Saudi Arabia reopens Qatar border for hajj pilgrims
Riyadh, Saudi Arabia — Saudi Arabia announced on Thursday that it is reopening its border with Qatar to allow Qataris to attend the hajj, despite a monthslong rift between Doha and four Arab countries led by Riyadh that prompted both sides to trade accusations of politicizing the pilgrimage.
The decision came after Saudi Crown Prince Mohammed bin Salman held a surprise meeting with a Qatari royal family member whose branch of the family was ousted in a palace coup in 1972.
Saudi state media broke the news overnight. Qatar did not officially comment on the deal until its foreign minister was pressed on Thursday by reporters during a briefing in Sweden, some 12 hours later.
Foreign Minister Sheikh Mohammed bin Abdulrahman Al Thani said he welcomed the Saudi decision, but that the measures must also include a full lifting of the blockade.
The way in which the deal was reached and announced out of Saudi Arabia raised questions about the level of the Qatari government’s involvement. Qatari officials did not immediately respond to an Associated Press request for comment.

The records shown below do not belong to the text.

/-! ### lockLoss -/

@[simp] theorem State.lockLoss_pending (j : SlotId) (i : Fin 64) (g : Grant) :
    (s.lockLoss j i g).pending = s.pending := by
  unfold State.lockLoss; (try dsimp only); (repeat' split) <;> simp

@[simp] theorem State.lockLoss_ports_resetHeld (j : SlotId) (i : Fin 64) (g : Grant) :
    (s.lockLoss j i g).ports.resetHeld = s.ports.resetHeld := by
  unfold State.lockLoss; (try dsimp only); (repeat' split) <;> simp

@[simp] theorem State.lockLoss_ports_management (j : SlotId) (i : Fin 64) (g : Grant) :
    (s.lockLoss j i g).ports.management = s.ports.management := by
  unfold State.lockLoss; (try dsimp only); (repeat' split) <;> simp

@[simp] theorem State.lockLoss_ports_tenant (j : SlotId) (i : Fin 64) (g : Grant) :
    (s.lockLoss j i g).ports.tenant = s.ports.tenant := by
  unfold State.lockLoss; (try dsimp only); (repeat' split) <;> simp

@[simp] theorem State.lockLoss_ports_priority (j : SlotId) (i : Fin 64) (g : Grant) :
    (s.lockLoss j i g).ports.priority = s.ports.priority := by
  unfold State.lockLoss; (try dsimp only); (repeat' split) <;> simp

@[simp] theorem State.lockLoss_ports_pointer (j : SlotId) (i : Fin 64) (g : Grant) :
    (s.lockLoss j i g).ports.pointer = s.ports.pointer := by
  unfold State.lockLoss; (try dsimp only); (repeat' split) <;> simp

@[simp] theorem State.lockLoss_ports_mask (j : SlotId) (i : Fin 64) (g : Grant) :
    (s.lockLoss j i g).ports.mask = s.ports.mask := by
  unfold State.lockLoss; (try dsimp only); (repeat' split) <;> simp

@[simp] theorem State.lockLoss_plan (j : SlotId) (i : Fin 64) (g : Grant) :
    (s.lockLoss j i g).plan = s.plan := by
  unfold State.lockLoss; (try dsimp only); (repeat' split) <;> simp

@[simp] theorem State.lockLoss_table_counts (j : SlotId) (i : Fin 64) (g : Grant) :
    (s.lockLoss j i g).table.counts = s.table.counts := by
  unfold State.lockLoss; (try dsimp only); (repeat' split) <;> simp

@[simp] theorem State.lockLoss_table_planFrozen (j : SlotId) (i : Fin 64) (g : Grant) :
    (s.lockLoss j i g).table.planFrozen = s.table.planFrozen := by
  unfold State.lockLoss; (try dsimp only); (repeat' split) <;> simp

@[simp] theorem State.lockLoss_profiles (j : SlotId) (i : Fin 64) (g : Grant) :
    (s.lockLoss j i g).profiles = s.profiles := by
  unfold State.lockLoss; (try dsimp only); (repeat' split) <;> simp

@[simp] theorem State.lockLoss_pool_startUp (j : SlotId) (i : Fin 64) (g : Grant) :
    (s.lockLoss j i g).pool.startUp = s.pool.startUp := by
  unfold State.lockLoss; (try dsimp only); (repeat' split) <;> simp

@[simp] theorem State.lockLoss_freeCount (j : SlotId) (i : Fin 64) (g : Grant) :
    (s.lockLoss j i g).freeCount = s.freeCount := by
  unfold State.lockLoss; (try dsimp only); (repeat' split) <;> simp


/-! ### seamlessLoss -/

@[simp] theorem State.seamlessLoss_pending (j : SlotId) (i : Fin 64) (m : MoveContext) :
    (s.seamlessLoss j i m).pending = s.pending := by
  unfold State.seamlessLoss; (try dsimp only); simp

@[simp] theorem State.seamlessLoss_ports_resetHeld (j : SlotId) (i : Fin 64) (m : MoveContext) :
    (s.seamlessLoss j i m).ports.resetHeld = s.ports.resetHeld := by
  unfold State.seamlessLoss; (try dsimp only); simp

@[simp] theorem State.seamlessLoss_ports_management (j : SlotId) (i : Fin 64) (m : MoveContext) :
    (s.seamlessLoss j i m).ports.management = s.ports.management := by
  unfold State.seamlessLoss; (try dsimp only); simp

@[simp] theorem State.seamlessLoss_ports_tenant (j : SlotId) (i : Fin 64) (m : MoveContext) :
    (s.seamlessLoss j i m).ports.tenant = s.ports.tenant := by
  unfold State.seamlessLoss; (try dsimp only); simp

@[simp] theorem State.seamlessLoss_ports_priority (j : SlotId) (i : Fin 64) (m : MoveContext) :
    (s.seamlessLoss j i m).ports.priority = s.ports.priority := by
  unfold State.seamlessLoss; (try dsimp only); simp

@[simp] theorem State.seamlessLoss_ports_pointer (j : SlotId) (i : Fin 64) (m : MoveContext) :
    (s.seamlessLoss j i m).ports.pointer = s.ports.pointer := by
  unfold State.seamlessLoss; (try dsimp only); simp

@[simp] theorem State.seamlessLoss_ports_mask (j : SlotId) (i : Fin 64) (m : MoveContext) :
    (s.seamlessLoss j i m).ports.mask = s.ports.mask := by
  unfold State.seamlessLoss; (try dsimp only); simp

@[simp] theorem State.seamlessLoss_plan (j : SlotId) (i : Fin 64) (m : MoveContext) :
    (s.seamlessLoss j i m).plan = s.plan := by
  unfold State.seamlessLoss; (try dsimp only); simp

@[simp] theorem State.seamlessLoss_table_occupancy (j : SlotId) (i : Fin 64) (m : MoveContext) :
    (s.seamlessLoss j i m).table.occupancy = s.table.occupancy := by
  unfold State.seamlessLoss; (try dsimp only); simp

@[simp] theorem State.seamlessLoss_table_counts (j : SlotId) (i : Fin 64) (m : MoveContext) :
    (s.seamlessLoss j i m).table.counts = s.table.counts := by
  unfold State.seamlessLoss; (try dsimp only); simp

@[simp] theorem State.seamlessLoss_table_planFrozen (j : SlotId) (i : Fin 64) (m : MoveContext) :
    (s.seamlessLoss j i m).table.planFrozen = s.table.planFrozen := by
  unfold State.seamlessLoss; (try dsimp only); simp

@[simp] theorem State.seamlessLoss_profiles (j : SlotId) (i : Fin 64) (m : MoveContext) :
    (s.seamlessLoss j i m).profiles = s.profiles := by
  unfold State.seamlessLoss; (try dsimp only); simp

@[simp] theorem State.seamlessLoss_pool_startUp (j : SlotId) (i : Fin 64) (m : MoveContext) :
    (s.seamlessLoss j i m).pool.startUp = s.pool.startUp := by
  unfold State.seamlessLoss; (try dsimp only); simp

@[simp] theorem State.seamlessLoss_engine (j : SlotId) (i : Fin 64) (m : MoveContext) :
    (s.seamlessLoss j i m).engine = s.engine := by
  unfold State.seamlessLoss; (try dsimp only); simp

@[simp] theorem State.seamlessLoss_monitor (j : SlotId) (i : Fin 64) (m : MoveContext) :
    (s.seamlessLoss j i m).monitor = s.monitor := by
  unfold State.seamlessLoss; (try dsimp only); simp

@[simp] theorem State.seamlessLoss_freeCount (j : SlotId) (i : Fin 64) (m : MoveContext) :
    (s.seamlessLoss j i m).freeCount = s.freeCount := by
  unfold State.seamlessLoss; (try dsimp only); simp


/-! ### lossOfLock -/

@[simp] theorem State.lossOfLock_pending (j : SlotId) : (s.lossOfLock j).pending = s.pending := by
  unfold State.lossOfLock; (repeat' split) <;> simp

@[simp] theorem State.lossOfLock_ports_resetHeld (j : SlotId) :
    (s.lossOfLock j).ports.resetHeld = s.ports.resetHeld := by
  unfold State.lossOfLock; (repeat' split) <;> simp

@[simp] theorem State.lossOfLock_ports_management (j : SlotId) :
    (s.lossOfLock j).ports.management = s.ports.management := by
  unfold State.lossOfLock; (repeat' split) <;> simp

@[simp] theorem State.lossOfLock_ports_tenant (j : SlotId) :
    (s.lossOfLock j).ports.tenant = s.ports.tenant := by
  unfold State.lossOfLock; (repeat' split) <;> simp

@[simp] theorem State.lossOfLock_ports_priority (j : SlotId) :
    (s.lossOfLock j).ports.priority = s.ports.priority := by
  unfold State.lossOfLock; (repeat' split) <;> simp

@[simp] theorem State.lossOfLock_ports_pointer (j : SlotId) :
    (s.lossOfLock j).ports.pointer = s.ports.pointer := by
  unfold State.lossOfLock; (repeat' split) <;> simp

@[simp] theorem State.lossOfLock_ports_mask (j : SlotId) :
    (s.lossOfLock j).ports.mask = s.ports.mask := by
  unfold State.lossOfLock; (repeat' split) <;> simp

@[simp] theorem State.lossOfLock_plan (j : SlotId) : (s.lossOfLock j).plan = s.plan := by
  unfold State.lossOfLock; (repeat' split) <;> simp

@[simp] theorem State.lossOfLock_table_counts (j : SlotId) :
    (s.lossOfLock j).table.counts = s.table.counts := by
  unfold State.lossOfLock; (repeat' split) <;> simp

@[simp] theorem State.lossOfLock_table_planFrozen (j : SlotId) :
    (s.lossOfLock j).table.planFrozen = s.table.planFrozen := by
  unfold State.lossOfLock; (repeat' split) <;> simp

@[simp] theorem State.lossOfLock_profiles (j : SlotId) :
    (s.lossOfLock j).profiles = s.profiles := by
  unfold State.lossOfLock; (repeat' split) <;> simp

@[simp] theorem State.lossOfLock_pool_startUp (j : SlotId) :
    (s.lossOfLock j).pool.startUp = s.pool.startUp := by
  unfold State.lossOfLock; (repeat' split) <;> simp

@[simp] theorem State.lossOfLock_freeCount (j : SlotId) :
    (s.lossOfLock j).freeCount = s.freeCount := by
  unfold State.lossOfLock; (repeat' split) <;> simp


/-! ### lockedOn -/

@[simp] theorem State.lockedOn_pending (j : SlotId) : (s.lockedOn j).pending = s.pending := by
  unfold State.lockedOn; (repeat' split) <;> simp

@[simp] theorem State.lockedOn_ports_resetHeld (j : SlotId) :
    (s.lockedOn j).ports.resetHeld = s.ports.resetHeld := by
  unfold State.lockedOn; (repeat' split) <;> simp

@[simp] theorem State.lockedOn_ports_management (j : SlotId) :
    (s.lockedOn j).ports.management = s.ports.management := by
  unfold State.lockedOn; (repeat' split) <;> simp

@[simp] theorem State.lockedOn_ports_tenant (j : SlotId) :
    (s.lockedOn j).ports.tenant = s.ports.tenant := by
  unfold State.lockedOn; (repeat' split) <;> simp

@[simp] theorem State.lockedOn_ports_priority (j : SlotId) :
    (s.lockedOn j).ports.priority = s.ports.priority := by
  unfold State.lockedOn; (repeat' split) <;> simp

@[simp] theorem State.lockedOn_ports_pointer (j : SlotId) :
    (s.lockedOn j).ports.pointer = s.ports.pointer := by
  unfold State.lockedOn; (repeat' split) <;> simp

@[simp] theorem State.lockedOn_ports_mask (j : SlotId) :
    (s.lockedOn j).ports.mask = s.ports.mask := by
  unfold State.lockedOn; (repeat' split) <;> simp

@[simp] theorem State.lockedOn_plan (j : SlotId) : (s.lockedOn j).plan = s.plan := by
  unfold State.lockedOn; (repeat' split) <;> simp

@[simp] theorem State.lockedOn_table_counts (j : SlotId) :
    (s.lockedOn j).table.counts = s.table.counts := by
  unfold State.lockedOn; (repeat' split) <;> simp

@[simp] theorem State.lockedOn_table_planFrozen (j : SlotId) :
    (s.lockedOn j).table.planFrozen = s.table.planFrozen := by
  unfold State.lockedOn; (repeat' split) <;> simp

@[simp] theorem State.lockedOn_profiles (j : SlotId) : (s.lockedOn j).profiles = s.profiles := by
  unfold State.lockedOn; (repeat' split) <;> simp

@[simp] theorem State.lockedOn_freeCount (j : SlotId) : (s.lockedOn j).freeCount = s.freeCount := by
  unfold State.lockedOn; (repeat' split) <;> simp


/-! ### failedOn -/

@[simp] theorem State.failedOn_pending (j : SlotId) : (s.failedOn j).pending = s.pending := by
  unfold State.failedOn; (repeat' split) <;> simp

@[simp] theorem State.failedOn_ports_resetHeld (j : SlotId) :
    (s.failedOn j).ports.resetHeld = s.ports.resetHeld := by
  unfold State.failedOn; (repeat' split) <;> simp

@[simp] theorem State.failedOn_ports_management (j : SlotId) :
    (s.failedOn j).ports.management = s.ports.management := by
  unfold State.failedOn; (repeat' split) <;> simp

The official Saudi Press Agency reported that Qatari pilgrims will be allowed to enter the kingdom by land and would then be flown onward from two Saudi airports in Dammam and al-Ahsa at the king’s expense. The king also ordered that aircraft from the country’s flagship carrier be dispatched to Qatar’s capital, Doha, to fly Qatari pilgrims to the Red Sea city of Jiddah — nearest to Mecca — and to host them at his expense for the hajj.
Saudi state TV said 100 Qataris had arrived at the border crossing on Thursday.
The decision came after Prince Mohammed met with Qatari royal family member Sheikh Abdullah Al Thani late Wednesday at a palace in Jiddah. Images broadcast on Saudi media showed the two men seated and smiling for cameras.
Sheikh Abdullah, who’s lived previously for some years in Saudi Arabia and has gone back on private visits, has no role in government and his last position was as head of the equestrian and camel racing federation in the 1970s and 1980s, said Gerd Nonneman, a professor of International Relations and Gulf Studies at Georgetown University in Qatar.
Sheikh Abdullah’s grandfather, father and brother were rulers of Qatar until a palace coup ousted his branch of the royal family in 1972.
“He’s certainly not an envoy of the Qatari government. This was not a deal that was struck,” Nonneman said, describing it as a Saudi “propaganda ploy” to catch the Qatari government off-guard.
He said Saudi outreach to various individuals within Qatar’s large royal family causes discomfort and “needles the Qatari leadership.”